Books, however, were not only written in the monasteries, but read as well. The rule of St Benedict insisted that the steady reading of books by the brethren should form part of the daily round. Archbishop Lanfranc, also, in his orders for the English Benedictines, directed that once a year books were to be distributed and borrowed volumes to be restored. For this purpose, the librarian was to have a carpet laid down in the Chapter House, the monks were to assemble, and the names of those to whom books had been lent were to be read out. Each in turn had to answer to his name, and restore his book, and he who had neglected to avail himself of his privilege, and had left his book unread, was to fall on his face and implore forgiveness. Then the books were re-distributed for study during the ensuing year. This custom was generally followed by all the monasteries of Lanfranc's time.
Richard Aungervyle, Bishop of Durham, born in 1281 at Bury St Edmund's, and therefore usually known as Richard de Bury, gives a vivacious picture of the attitude of a book-lover of the Middle Ages in his Philobiblon, or Lover of Books. He there sings the praises of books, and voices their lament over their ill-treatment by degenerate clerks and by the unlearned. He also tells how he gathered his library, which was then the largest and best in England. Philobiblon is written in vigorous and even violent language, and is worth quoting.

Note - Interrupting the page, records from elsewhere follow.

-- ==== Sys2Proof/Machine/Keeper.lean ====
section
/-!
DEFINITION. The keeper's slices, NOTICEs, and the commands that carry its messages and timers (R69, R70, R91 to R94, R106 to R133,
R486, R531).
-/
namespace Sys2Proof.Machine

/-! ## NOTICE (R128) -/

/-- Whole events from the front of a queue, up to a number of records: those taken, and the rest. -/
def takeRecords (room : Nat) (l : List Event) : List Event × List Event :=
  match l with
  | [] => ([], [])
  | e :: rest =>
    if evRecords e ≤ room then
      let r := takeRecords (room - evRecords e) rest
      (e :: r.1, r.2)
    else ([], l)

/-- Records one NOTICE may hold: 64, and on the pod bus what fits the module's opportunity. -/
def noticeRoom (s : State) (k : Session) : Nat :=
  match k.src with | .pod _ => min 64 ((podRoom s - 46) / 16) | _ => 64

/-- A NOTICE is due to a session: records wait, 10 ms have passed, and the host's buffer is free. -/
def noticeDue (s : State) (k : Session) (n : Notices) : Bool :=
  !n.queue.isEmpty && (n.lastAt == 0 || decide (n.lastAt + 10000000 ≤ ran s))
    && (!(k.src == .host) || (s.hb.rx.isEmpty && s.hb.rxWait.isEmpty))

def modNotices (s : State) (id : Nat) (f : Notices → Notices) : State :=
  { s with obs := { s.obs with notices := s.obs.notices.map (fun n => if n.session = id then f n else n) } }

def noticeSend (s : State) (k : Session) (n : Notices) : State :=
  let r := takeRecords (noticeRoom s k) n.queue
  if r.1.isEmpty then s
  else
    let body := item 0x12 ((r.1.flatMap evBytes).flatten) ++ (if n.lost = 0 then [] else item 0x13 (be 4 n.lost))
    let s := modNotices s k.id (fun n => { n with queue := r.2, lost := 0, lastAt := ran s })
    sessionAfterSend (sendIn s k tyNotice 0 0 body) k.id false

/-- The NOTICEs due to a berth's sessions. -/
def noticesBuild (s : State) (b : Nat) : State :=
  (sessionsOf s b).foldl (fun s k =>
    match session? s k.id, s.obs.notices.find? (fun n => n.session == k.id) with
    | some k, some n => if noticeDue s k n then noticeSend s k n else s
    | _, _ => s) s

/-! ## Table windows (R531, R532) -/

/-- Table IDs that the window of a page reaches (R533). -/
def windowTables (page : Nat) : List Nat :=
  match page with
  | 3 => [0x0A]
  | 9 => [1, 2, 0x0B]
  | 0xA => [3]
  | 0xB => [4, 5, 6, 7, 8, 0x0C, 0x84, 0x85, 0x86, 0x87, 0x88, 0x8C]
  | 0xD => [9]
  | 0xF => [0x0D]
  | _ => []

def window (s : State) (page : Nat) : Window := sget {} s.windows page

def modWindow (s : State) (page : Nat) (f : Window → Window) : State :=
  { s with windows := smod {} s.windows page f }

/-- The cell of a window as one table command of the session's berth; a read's value is what follows the status. -/
def windowRun (s : State) (k : Session) (page : Nat) : Run × State :=
  let w := window s page
  let row := w.rowH * 256 + w.rowL
  if s.boot.safe then answer stSafe 0 s
  else if !(windowTables page).contains w.tbl then answer stNotFound 0 s
  else if w.write then
    tableWrite s k.berth w.tbl row w.col 1 1 0 [((w.data3 * 256 + w.data2) * 256 + w.data1) * 256 + w.data0]
  else match tableRead s k.berth w.tbl row w.col 1 1 with
    | (.error (st, _), s) => answer st 0 s
    | (.ok none, s) => (.wait .swap none 0, s)
    | (.ok (some vals), s) => okReply (be 4 (nth 0 vals 0)) s

/-- INC after an operation that ends OK. -/
def windowAdvance (w : Window) : Window :=
  if w.inc = 1 then { w with col := (w.col + 1) % 256 }
  else if w.inc = 2 then
    let r := (w.rowH * 256 + w.rowL + 1) % 65536
    { w with rowH := r / 256, rowL := r % 256 }
  else w

/-- The outcome of an operation in the window. -/
def windowDone (s : State) (page st : Nat) (d : Option Nat) (value : List Byte) : State :=
  modWindow s page (fun w =>
    let w := { w with busy := false, status := st, detail := d.getD 0 }
    if st = stOk then
      windowAdvance (if value.isEmpty then w else
        { w with data3 := ofBE (slice value 0 1), data2 := ofBE (slice value 1 1), data1 := ofBE (slice value 2 1)
                 data0 := ofBE (slice value 3 1) })
    else w)

/-! ## Waits (R91) -/

/-- The wait of a command is over: for a domain, what the command itself waits for is ready (R121): lanes in bits 3:0,
converter banks in bits 13:8, DSP clusters in bits 19:16. -/
def waitOver (s : State) (b : Nat) (c : QCmd) : Bool :=
  match c.wait with
  | .ready => true
  | .domain =>
    bits s.pwr.waking 3 0 &&& bits c.lanes 19 16 == 0
      && (List.range 4).all (fun n => !c.lanes.testBit n || !([0, 3, 5].contains (lane s n).state))
      && (List.range 6).all (fun k => !c.lanes.testBit (8 + k) || !bankWaking s k)
  | .swap =>
    match c.done, itemsOf c.body with
    | some _, .ok l =>
      (commitSet (commitRequest b l)).all (fun x =>
        !s.gates.copying.contains x && !s.gates.next.any (fun p => p.1.contains x))
    | _, _ => s.gates.copying.isEmpty
  | .fade =>
    match itemsOf c.body with
    | .ok l => flowState s (iv (get l 0x0B) 0 1 + 1) (iv (get l 0x0B) 1 2) == 0
    | .error _ => true
  | .flash => s.mfw.chunks.isEmpty

/-! ## REBOOT (R69, R133) -/

/-- Keeper frames that wait leave first. -/
def flushLane (s : State) (n : Nat) : State :=
  let q := (lane s n).keeperQ
  let s := modLane s n (fun l => { l with keeperQ := [] })
  if laneUp s n then q.foldl (fun s w => send s w.out) s else s

def keeperFlush (s : State) : State :=
  let q := s.pod.queue
  let s := (List.range 4).foldl flushLane (modPod s (fun p => { p with queue := [] }))
  q.foldl (fun s w => send s (.pod 3 (be 1 3 ++ be 1 0 ++ be 2 w.bytes.length ++ w.bytes))) s

/-- A REBOOT restarts the module once every session has ended. -/
def rebootCheck (s : State) : State :=
  if s.keeper.rebooting && s.keeper.sessions.isEmpty then restartDies (keeperFlush s) 0 else s

/-- An accepted REBOOT after its reply: every other session ends, with CLOSE on the lanes and the pod bus; a command that
runs completes first (R118). -/
def reboot (s : State) (own : Nat) : State :=
  let l := s.keeper.sessions
  let s := modKeeper s (fun k => { k with rebooting := true })
  l.foldl (fun s k => if k.id = own then sessionDrop s k 3 else sessionEnd s k.id 3) s

/-! ## Running a berth's queue (R91, R120) -/

def setQueue (s : State) (b : Nat) (q : List QCmd) : State :=
  modKeeper s (fun k => { k with queues := sput [] k.queues b q })

/-- The command at the front has its answer. -/
def finish (s : State) (b : Nat) (c : QCmd) (k : Session) (body : List Byte) : State :=
  replyTo (setQueue s b ((queueOf s b).drop 1)) k c.typ c.seq body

Books, according to this extravagant eulogy, are “wells of living water,” “golden urns in which manna is laid up, or rather, indeed, honeycombs,” “the four-streamed river of Paradise, where the human mind is fed, and the arid intellect moistened and watered.” “You, O Books, are the golden vessels of the temple, the arms of the clerical militia, with which the missiles of the most wicked are destroyed, fruitful olives, vines of Engedi, fig-trees knowing no sterility, burning lamps to be ever held in the hand.”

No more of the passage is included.